The hand recount of Snohomish County votes in the governor’s race will begin Monday morning and could be completed by Thursday, nearly a week faster than originally thought.
Workers on Thursday finished sorting through cardboard boxes to account for all the mail ballots and the printed result tapes from electronic voting machines. The task took two days and should make tallying of votes go a bit smoother, county elections officials said.
Following a meeting of the county canvassing board Thursday, Auditor Bob Terwilliger announced election workers would get today off and return Monday to count from 8:15 a.m. to 5 p.m.
He said tallying should conclude on Wednesday, and the canvassing board is scheduled to meet at 2:30 p.m. Thursday to certify the results.
The counting takes place in the tabulation center at 1818 Pacific Ave. It is open to the public.
Most of Washington’s counties began their third and final tally of the governor’s race on Thursday, scrutinizing stacks of ballots by hand to see if any mistakes were made in the machine recount of some 2.9 million ballots.
With 11 of the state’s 39 counties reporting results by Thursday night, Republican Dino Rossi posted a net gain of 11 votes over Democrat Christine Gregoire.
Rossi, a former state Senate Budget Committee chairman, beat Gregoire, the state’s three-term attorney general, by 261 votes in the first count, then by 42 votes in an automatic machine recount.
Democrats are paying for a statewide hand recount that is expected to cost more than $1 million. Six counties started on Wednesday, and most of the others started on Thursday.
As of 5 p.m. Thursday, Ferry, Garfield, Grays Harbor, Jefferson, Lincoln, Mason, Pacific, Pend Oreille, Skamania and Wahkiakum counties had reported results, giving Gregoire 28 new votes and Rossi 29, while Libertarian Ruth Bennett lost two votes.

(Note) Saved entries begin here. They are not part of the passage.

-- ==== Sys2Proof/Laws/RunsEngineCmd.lean ====
section
/-! SUPPORT. What each command of Machine/EngineCmd.lean may change when it runs, as it always does. -/

set_option linter.all false

namespace Sys2Proof.Machine

theorem execAdd_runs (e : Fin 24) (gd ga gb : Fin 16) (s : State) : Runs 16269669 s (execAdd e gd ga gb s) := by
  unfold execAdd
  repeat' with_reducible first
    | apply Runs.next
    | exact Same.refl _
    | apply Same.step (m := 16269669) (by decide) (State.aluR_same ..)
    | apply Same.trans _ (foldl_same _ _ _ (fun _ _ => ?_))
    | apply Same.trans _ (foldl_same1 _ _ _ (fun _ _ => ?_))
    | apply Same.ite
    | apply Same.ite1
    | apply Same.ite2
    | extract_lets
    | split
    | dsimp -zeta only
    | dsimp +zetaDelta only

theorem execSub_runs (e : Fin 24) (gd ga gb : Fin 16) (s : State) : Runs 16269669 s (execSub e gd ga gb s) := by
  unfold execSub
  repeat' with_reducible first
    | apply Runs.next
    | exact Same.refl _
    | apply Same.step (m := 16269669) (by decide) (State.aluR_same ..)
    | apply Same.trans _ (foldl_same _ _ _ (fun _ _ => ?_))
    | apply Same.trans _ (foldl_same1 _ _ _ (fun _ _ => ?_))
    | apply Same.ite
    | apply Same.ite1
    | apply Same.ite2
    | extract_lets
    | split
    | dsimp -zeta only
    | dsimp +zetaDelta only

theorem execAnd_runs (e : Fin 24) (gd ga gb : Fin 16) (s : State) : Runs 16269669 s (execAnd e gd ga gb s) := by
  unfold execAnd
  repeat' with_reducible first
    | apply Runs.next
    | exact Same.refl _
    | apply Same.step (m := 16269669) (by decide) (State.aluR_same ..)
    | apply Same.trans _ (foldl_same _ _ _ (fun _ _ => ?_))
    | apply Same.trans _ (foldl_same1 _ _ _ (fun _ _ => ?_))
    | apply Same.ite
    | apply Same.ite1
    | apply Same.ite2
    | extract_lets
    | split
    | dsimp -zeta only
    | dsimp +zetaDelta only

theorem execOr_runs (e : Fin 24) (gd ga gb : Fin 16) (s : State) : Runs 16269669 s (execOr e gd ga gb s) := by
  unfold execOr
  repeat' with_reducible first
    | apply Runs.next
    | exact Same.refl _
    | apply Same.step (m := 16269669) (by decide) (State.aluR_same ..)
    | apply Same.trans _ (foldl_same _ _ _ (fun _ _ => ?_))
    | apply Same.trans _ (foldl_same1 _ _ _ (fun _ _ => ?_))
    | apply Same.ite
    | apply Same.ite1
    | apply Same.ite2
    | extract_lets
    | split
    | dsimp -zeta only
    | dsimp +zetaDelta only

theorem execXor_runs (e : Fin 24) (gd ga gb : Fin 16) (s : State) : Runs 16269669 s (execXor e gd ga gb s) := by
  unfold execXor
  repeat' with_reducible first
    | apply Runs.next
    | exact Same.refl _
    | apply Same.step (m := 16269669) (by decide) (State.aluR_same ..)
    | apply Same.trans _ (foldl_same _ _ _ (fun _ _ => ?_))
    | apply Same.trans _ (foldl_same1 _ _ _ (fun _ _ => ?_))
    | apply Same.ite
    | apply Same.ite1
    | apply Same.ite2
    | extract_lets
    | split
    | dsimp -zeta only
    | dsimp +zetaDelta only

theorem execShl_runs (e : Fin 24) (gd ga gb : Fin 16) (s : State) : Runs 16269669 s (execShl e gd ga gb s) := by
  unfold execShl
  repeat' with_reducible first
    | apply Runs.next
    | exact Same.refl _
    | apply Same.step (m := 16269669) (by decide) (State.aluR_same ..)
    | apply Same.trans _ (foldl_same _ _ _ (fun _ _ => ?_))
    | apply Same.trans _ (foldl_same1 _ _ _ (fun _ _ => ?_))
    | apply Same.ite
    | apply Same.ite1
    | apply Same.ite2
    | extract_lets
    | split
    | dsimp -zeta only
    | dsimp +zetaDelta only

theorem execShr_runs (e : Fin 24) (gd ga gb : Fin 16) (s : State) : Runs 16269669 s (execShr e gd ga gb s) := by
  unfold execShr
  repeat' with_reducible first
    | apply Runs.next
    | exact Same.refl _
    | apply Same.step (m := 16269669) (by decide) (State.aluR_same ..)
    | apply Same.trans _ (foldl_same _ _ _ (fun _ _ => ?_))
    | apply Same.trans _ (foldl_same1 _ _ _ (fun _ _ => ?_))
    | apply Same.ite
    | apply Same.ite1
    | apply Same.ite2
    | extract_lets
    | split
    | dsimp -zeta only
    | dsimp +zetaDelta only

Kitsap County completed its hand recount too late on Thursday night to immediately post its results to the state Web site, www.vote.wa.gov, but The Sun of Bremerton reported that Rossi picked up a net 10 votes.
Kitsap recorded an additional 154 votes in the hand recount over what the county’s three scanners picked up in the machine recount. Rossi got 82 of those and Gregoire got 72, Kitsap County Auditor Karen Flynn said.
The county’s 10-year-old optical scan equipment failed to detect faint pencil markings on those 154 votes, county officials said.
Election workers in King County, the state’s largest, spent a second day sorting ballots by precinct on Thursday and expected to begin the actual recount this morning, starting with votes cast at the polls. That’s expected to take several days, then absentee ballots will be recounted.
Dean Logan, the county’s elections director, said he expects the recount of nearly 900,000 votes to wrap up a few days before Christmas – unless the state Supreme Court tells counties to take a second look at ballots previously rejected by canvassing boards. If that happens, he said the recount would stretch into January.
Pierce County also spent Thursday sorting its ballots and expected to begin recounting them Monday. “This kind of work, if people get tired, mistakes happen,” Auditor Pat McCarthy said. “We can’t push people beyond an eight-hour day.”